ACTIVITY: Your task is to copy the lines of the data below from the line holding "have hsub : 2" through the line holding "A number of", inclusive, exactly and with nothing added.
_ _ _ _ _
-- ==== Sys2Proof/Laws/Dispatch.lean ====
section
/-!
SUPPORT. What exec does with each instruction: its own meaning. One lemma for each constructor, so that no proof
unfolds the dispatch.
-/
namespace Sys2Proof.Machine
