/-- The cosine of an odd multiple of a right angle is zero. -/
theorem FloatFmt.cosine_half (hn : f.rat x = n + 1 / 2) : f.trig mode true x = { bits := 0, flags := 0 } := by
  obtain ⟨m, e, k, hv, hm, -, hfix⟩ := FloatFmt.fixed_half hw h hn
  have hhalf : 0 < 2 ^ 255 := by positivity
  unfold FloatFmt.trig
  simp only [hv, hm, if_false, hfix, if_true, show 2 ^ 256 = 2 * 2 ^ 255 from rfl]
  generalize 2 ^ 255 = half at *
  rw [quarter_turns]
  rcases Nat.mod_two_eq_zero_or_one k with hk | hk
  · have hq : (2 * k + 1) % 4 = 1 := by omega
    have hlt : ¬1 * half > 2 * half := by omega
    rw [hq, if_neg hlt, one_mul]
    exact if_pos rfl
  · have hq : (2 * k + 1) % 4 = 3 := by omega
    have hge : 3 * half > 2 * half := by omega
    have hsub : 2 * (2 * half) - 3 * half = half := by omega
    rw [hq, if_pos hge, hsub]
    exact if_pos rfl

/-- The cosine of a multiple of two right angles is ±1. -/
theorem FloatFmt.cosine_whole (hn : f.rat x = n) :
    f.trig mode true x = f.deliver mode false (.fin (decide (n % 2 = 1)) 1 0) := by
  obtain ⟨m, e, k, hv, hm, hnk, hfix⟩ := FloatFmt.fixed_whole hw h hn
  have hhalf : 0 < 2 ^ 255 := by positivity
  rw [whole_parity hnk]
  unfold FloatFmt.trig
  by_cases hz : m = 0
  · simp only [hv, hz, if_true, (hm hz).2]
    rfl
  simp only [hv, hz, if_false, hfix, if_true, show 2 ^ 256 = 2 * 2 ^ 255 from rfl]
  generalize 2 ^ 255 = half at *
  rw [quarter_turns]
  rcases Nat.mod_two_eq_zero_or_one k with hk | hk
  · have hq : 2 * k % 4 = 0 := by omega
    simp [hq, hk, hhalf.ne']
  · have hq : 2 * k % 4 = 2 := by omega
    have hne : 2 * (2 * half) ≠ 2 * half := by omega
    simp [hq, hk, hne, hhalf.ne']

end

/-! ### The obligation -/

/-- A number of the machine that stands for the integer `n`, delivered. -/
theorem gives_of_deliver {f : FloatFmt} (hf : f.Sane) {mode : Nat} {neg : Bool} {m : Nat} {v : Rat}
    (hv : signedRat neg m = v) : Gives f mode false neg v (f.deliver mode false (.fin neg m 0)) := by
  have hd := FloatFmt.deliver_spec hf mode false (.fin neg m 0)
  rw [Num.quantity_fin, zpow_zero, mul_one, hv] at hd
  exact hd

theorem gives_one {f : FloatFmt} (hf : f.Sane) {mode : Nat} (n : Int) :
    Gives f mode false (decide (n % 2 = 1)) (if n % 2 = 1 then -1 else 1)
      (f.deliver mode false (.fin (decide (n % 2 = 1)) 1 0)) :=
  gives_of_deliver hf (by by_cases h : n % 2 = 1 <;> simp [signedRat, h])

/-- What the result of FEXP2 is where R227 names it or the operand shows it. -/
def ExpResults (f : FloatFmt) (mode : Nat) (sat : Bool) (x : Nat) (r : Rounded) : Prop :=
  Propagates f x r ∧
  (f.Infinite x → r.bits = (if f.neg x then 0 else f.infBits) ∧ r.flags = 0) ∧
  ∀ n : Int, f.Finite x → f.rat x = n → f.RoundsTo mode sat (2 ^ n) r
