/-! ### Pressure Monitors, holds and the Pace Timer (R153 to R171) -/

/-- MONITOR_SET (R155) stores the settings, level and holdoff_ms brought to their limits, takes the above state afresh and lets go every
hold of the destination; HOLD_RESUME (R160) lets go its hard holds alone; a job that is held no more has its hold-changed flag set (R163).
When a monitor sees the backlog (R156 to R159) the above state follows it; an upward crossing less than holdoff_ms into the window is
ignored; one that is not sets the tripped flag and, in SOFT and HARD, holds every READING job that uses the destination; its notice is as
the mode and the edge mode say. In an event that changes backlogs the monitors see them before the tests at its end, and their notices
come after those of the tests, in increasing destination number (R77, R158, assumption log 9). The time into the window is read from the
model's clock (assumption log 3). -/
def Obligations.MonitorsActOnTheBacklog : Prop :=
  (∀ (s : State) (f : Frame) (rest : List Frame) (b : Byte), s.Offers f rest →
     (∀ m l e ho : Byte, f.kind = 0x28 → f.payload = [b, m, l, e, ho] →
       (4 ≤ b.toNat → exec .monitorSet s = .next (sendFrame ⟨0xA8, f.tag, [4]⟩ (s.taken f rest))) ∧
       (b.toNat < 4 → (4 ≤ m.toNat ∨ 4 ≤ e.toNat) → exec .monitorSet s = .next (sendFrame ⟨0xA8, f.tag, [8]⟩ (s.taken f rest))) ∧
       (∀ (d : Dest) (mode : MonitorMode) (edge : EdgeMode), d.val = b.toNat →
         [MonitorMode.off, .notify, .soft, .hard][m.toNat]? = some mode → [EdgeMode.none, .rise, .fall, .both][e.toNat]? = some edge →
         ∃ level top holdoff : Nat, level = min l.toNat 7 ∧ top = min s.cfg.paceWindowMs s.windowPeriod ∧
           holdoff = (if top ≤ ho.toNat then top - 1 else ho.toNat) ∧
           exec .monitorSet s =
             .next (sendFrame
               ⟨0xA8, f.tag,
                 [if level = l.toNat ∧ holdoff = ho.toNat then 0 else 1, BitVec.ofNat 8 level, BitVec.ofNat 8 holdoff]⟩
               (refresh
                 { s.taken f rest with
                   monitors := s.monitors.set d.val
                     { mode := mode, level := level, edge := edge, holdoff := holdoff
                       above := decide (128 + 96 * level < backlog (s.dest d)), tripped := (s.monitor d).tripped }
                   jobs := s.jobs.map (fun x => (x.1,
                     { x.2 with
                       softHold := x.2.softHold &&& ~~~BitVec.ofNat 4 (2 ^ d.val)
                       hardHold := x.2.hardHold &&& ~~~BitVec.ofNat 4 (2 ^ d.val)
                       holdChanged := x.2.holdChanged ||
                         (decide (x.2.softHold ≠ 0 ∨ x.2.hardHold ≠ 0) &&
                           decide (x.2.softHold &&& ~~~BitVec.ofNat 4 (2 ^ d.val) = 0 ∧
                             x.2.hardHold &&& ~~~BitVec.ofNat 4 (2 ^ d.val) = 0)) })) })))) ∧
     (f.kind = 0x29 → f.payload = [b] →
       (4 ≤ b.toNat → exec .holdResume s = .next (sendFrame ⟨0xA9, f.tag, [4]⟩ (s.taken f rest))) ∧
       ∀ d : Dest, d.val = b.toNat →
         exec .holdResume s =
           .next (sendFrame ⟨0xA9, f.tag, [0]⟩
             (refresh
               { s.taken f rest with
                 jobs := s.jobs.map (fun x => (x.1,
                   { x.2 with
                     hardHold := x.2.hardHold &&& ~~~BitVec.ofNat 4 (2 ^ d.val)
                     holdChanged := x.2.holdChanged ||
                       (decide (x.2.softHold ≠ 0 ∨ x.2.hardHold ≠ 0) &&
                         decide (x.2.softHold = 0 ∧ x.2.hardHold &&& ~~~BitVec.ofNat 4 (2 ^ d.val) = 0)) })) })))) ∧
  (∀ (s : State) (d : Dest) (m : Monitor) (n : Nat), m = s.monitor d → n = backlog (s.dest d) →
    ((m.above = true ↔ 128 + 96 * m.level < n) → seeBacklog s d = s ∧ crossingNews s d = []) ∧
    (m.above = false → 128 + 96 * m.level < n → s.now - s.windowStart < m.holdoff →
      seeBacklog s d = setMonitor s d { m with above := true } ∧ crossingNews s d = []) ∧
    (m.above = true → n ≤ 128 + 96 * m.level →
      seeBacklog s d = setMonitor s d { m with above := false } ∧
      crossingNews s d = if m.mode ≠ .off ∧ (m.edge = .fall ∨ m.edge = .both) then [.monitorCrossing d true n] else []) ∧
    (m.above = false → 128 + 96 * m.level < n → m.holdoff ≤ s.now - s.windowStart →
      seeBacklog s d =
        { s with
          monitors := s.monitors.set d.val { m with above := true, tripped := m.tripped || decide (m.mode ≠ .off) }
          jobs := s.jobs.map (fun x =>
            if x.2.state = .reading ∧ x.2.destSet.getLsbD d.val = true then
              (x.1,
                { x.2 with
                  softHold := if m.mode = .soft then x.2.softHold ||| BitVec.ofNat 4 (2 ^ d.val) else x.2.softHold
                  hardHold := if m.mode = .hard then x.2.hardHold ||| BitVec.ofNat 4 (2 ^ d.val) else x.2.hardHold
                  holdChanged := x.2.holdChanged ||
                    (decide (m.mode = .soft ∨ m.mode = .hard) && decide (x.2.softHold = 0 ∧ x.2.hardHold = 0)) })
            else x) } ∧
      crossingNews s d = if m.mode ≠ .off ∧ (m.edge = .rise ∨ m.edge = .both) then [.monitorCrossing d false n] else [])) ∧
  ∀ (hs : List Nat) (s : State),
    closeSeen hs s =
      (crossingNews s 0 ++ crossingNews s 1 ++ crossingNews s 2 ++ crossingNews s 3).foldl (fun t n => notify n t)
        (closeJobs hs (seeBacklog (seeBacklog (seeBacklog (seeBacklog s 0) 1) 2) 3))

/-- An expiry of the Pace Timer (R153, R154, R159, R168, R169, R170): the next window begins with the stored period; a monitor in SOFT holds the READING
jobs that use its destination while the backlog is above its threshold and lets its soft holds go otherwise; the reporter counts, and at
report_interval queues a report, or loses it while 64 notices wait. Where a report is queued the command names the monitors that act before
it (R171, assumption log 15): the report shows each job as they leave it and clears its hold-changed flag, and the flag is set again where
the other monitors then change the job. The flag follows the net passage on each side of the report (assumption log 27). -/
def Obligations.PaceExpiryActs : Prop :=
  ∀ (before : DestSet) (s : State), s.resetLow = false → s.LineServed → ∃ t, exec (.paceTimerExpiry before) s = .next t ∧
    t.windowCount = (s.windowCount + 1) % 65536 ∧ t.windowStart = s.windowStart + s.windowPeriod ∧ t.windowPeriod = s.cfg.paceWindowMs ∧
    (∀ d, t.monitor d =
      { s.monitor d with
        holdoff := if s.cfg.paceWindowMs ≤ (s.monitor d).holdoff then s.cfg.paceWindowMs - 1 else (s.monitor d).holdoff }) ∧
    (∀ h j, s.job h = some j → ∃ j', t.job h = some j' ∧
      j' = { j with softHold := j'.softHold, holdChanged := j'.holdChanged } ∧
      (∀ d : Dest, j'.softHold.getLsbD d.val =
        if (s.monitor d).mode = .soft then
          if 128 + 96 * (s.monitor d).level < backlog (s.dest d) then
            j.softHold.getLsbD d.val || (decide (j.state = .reading) && j.destSet.getLsbD d.val)
          else false
        else j.softHold.getLsbD d.val) ∧
      ∀ mid : DestSet, (∀ d : Dest, mid.getLsbD d.val = if before.getLsbD d.val then j'.softHold.getLsbD d.val else j.softHold.getLsbD d.val) →
        (j'.holdChanged = true ↔
          if 1 ≤ s.cfg.reportInterval ∧ s.cfg.reportInterval ≤ s.expiryCount + 1 ∧ s.notices.length < 64 then
            ¬((j'.softHold ≠ 0 ∨ j.hardHold ≠ 0) ↔ (mid ≠ 0 ∨ j.hardHold ≠ 0))
          else
            j.holdChanged = true ∨ ¬((j'.softHold ≠ 0 ∨ j.hardHold ≠ 0) ↔ (j.softHold ≠ 0 ∨ j.hardHold ≠ 0)))) ∧
    (s.cfg.reportInterval = 0 → t.expiryCount = 0 ∧ t.notices = s.notices ∧ t.missed = s.missed) ∧
    (s.expiryCount + 1 < s.cfg.reportInterval → t.expiryCount = s.expiryCount + 1 ∧ t.notices = s.notices ∧ t.missed = s.missed) ∧
    (1 ≤ s.cfg.reportInterval → s.cfg.reportInterval ≤ s.expiryCount + 1 → t.expiryCount = 0 ∧
      (64 ≤ s.notices.length → t.notices = s.notices ∧ t.missed = s.missed ||| 0x80000000#32) ∧
      (s.notices.length < 64 → t.missed = 0 ∧ ∃ r, t.Told (.progress r) ∧ r.windowCount = t.windowCount ∧ r.slotsUsed = s.slots.length ∧
        r.missed = s.missed ∧
        r.ports.map (fun x => (x.state, x.job, x.blocksRead)) =
          allPorts.map (fun p => ((s.port p).state, (s.port p).job, (s.reader p).blocksRead)) ∧
        (∀ (p : Port) (h : Nat) (j j' : Job) (mid : DestSet), (s.port p).job = some h → s.job h = some j → t.job h = some j' →
          (∀ d : Dest, mid.getLsbD d.val = if before.getLsbD d.val then j'.softHold.getLsbD d.val else j.softHold.getLsbD d.val) →
          ∃ x, r.ports[p.val]? = some x ∧ x.paused = j.paused ∧ (x.held = true ↔ mid ≠ 0 ∨ j.hardHold ≠ 0) ∧
            (x.holdChanged = true ↔
              j.holdChanged = true ∨ ¬((mid ≠ 0 ∨ j.hardHold ≠ 0) ↔ (j.softHold ≠ 0 ∨ j.hardHold ≠ 0)))) ∧
        r.dests.map (fun x => (x.state, x.backlog, x.blocksWritten, x.tasks)) =
          allDests.map (fun d => ((s.dest d).state, backlog (s.dest d), (s.dest d).blocksWritten,
            (s.verifyQueue.filter (fun u => decide (u.target = .dest d))).length)))) ∧
    t.dests = s.dests ∧ t.clips = s.clips ∧ t.slots = s.slots ∧ t.verifyQueue = s.verifyQueue ∧ t.known = s.known ∧ t.mem = s.mem

/-! ### What every command keeps -/

/-- Every command keeps the staging memory in its canonical form, the job and clip tables keyed by rising handles below 12 and 4096 (R36, R49), and
every accumulator in 0 to P - 1 (R89). The canonical form is the model's own (assumption log 6). -/
def Obligations.EveryCommandKeepsForms : Prop :=
  ∀ (c : Instr) (s t : State), exec c s = .next t →
    (Memory.wf s.mem = true → Memory.wf t.mem = true) ∧ (s.TablesKeyed → t.TablesKeyed) ∧ (s.AccsReduced → t.AccsReduced)

/-- Every command keeps the capacities of the queues and lists (R5, R25, R33, R165), the ranges of settings, counts and monitors (R11, R116, R153 to
R155, R168), and the outbound line never free while a reply or a notice waits (R8). -/
def Obligations.EveryCommandKeepsBounds : Prop :=
  ∀ (c : Instr) (s t : State), exec c s = .next t →
    (s.WithinCapacity → t.WithinCapacity) ∧ (s.InRange → t.InRange) ∧ (s.LineServed → t.LineServed)

/-- Every command keeps the account of the slots (R61, R62, R71): each of the 1024 is on the free-slot list once or in use under one record, and each
chunk read in flight has a FILLING slot of its own. -/
def Obligations.EveryCommandKeepsSlotsAccounted : Prop :=
  ∀ (c : Instr) (s t : State), exec c s = .next t → s.SlotsAccounted → t.SlotsAccounted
_ _ _ _ _
RESPONSE BOX:
    have hsub : 2 * (2 * half) - 3 * half = half := by omega
    rw [hq, if_pos hge, hsub]
    exact if_pos rfl

/-- The cosine of a multiple of two right angles is ±1. -/
theorem FloatFmt.cosine_whole (hn : f.rat x = n) :
    f.trig mode true x = f.deliver mode false (.fin (decide (n % 2 = 1)) 1 0) := by
  obtain ⟨m, e, k, hv, hm, hnk, hfix⟩ := FloatFmt.fixed_whole hw h hn
  have hhalf : 0 < 2 ^ 255 := by positivity
  rw [whole_parity hnk]
  unfold FloatFmt.trig
  by_cases hz : m = 0
  · simp only [hv, hz, if_true, (hm hz).2]
    rfl
  simp only [hv, hz, if_false, hfix, if_true, show 2 ^ 256 = 2 * 2 ^ 255 from rfl]
  generalize 2 ^ 255 = half at *
  rw [quarter_turns]
  rcases Nat.mod_two_eq_zero_or_one k with hk | hk
  · have hq : 2 * k % 4 = 0 := by omega
    simp [hq, hk, hhalf.ne']
  · have hq : 2 * k % 4 = 2 := by omega
    have hne : 2 * (2 * half) ≠ 2 * half := by omega
    simp [hq, hk, hne, hhalf.ne']

end

/-! ### The obligation -/

/-- A number of the machine that stands for the integer `n`, delivered. -/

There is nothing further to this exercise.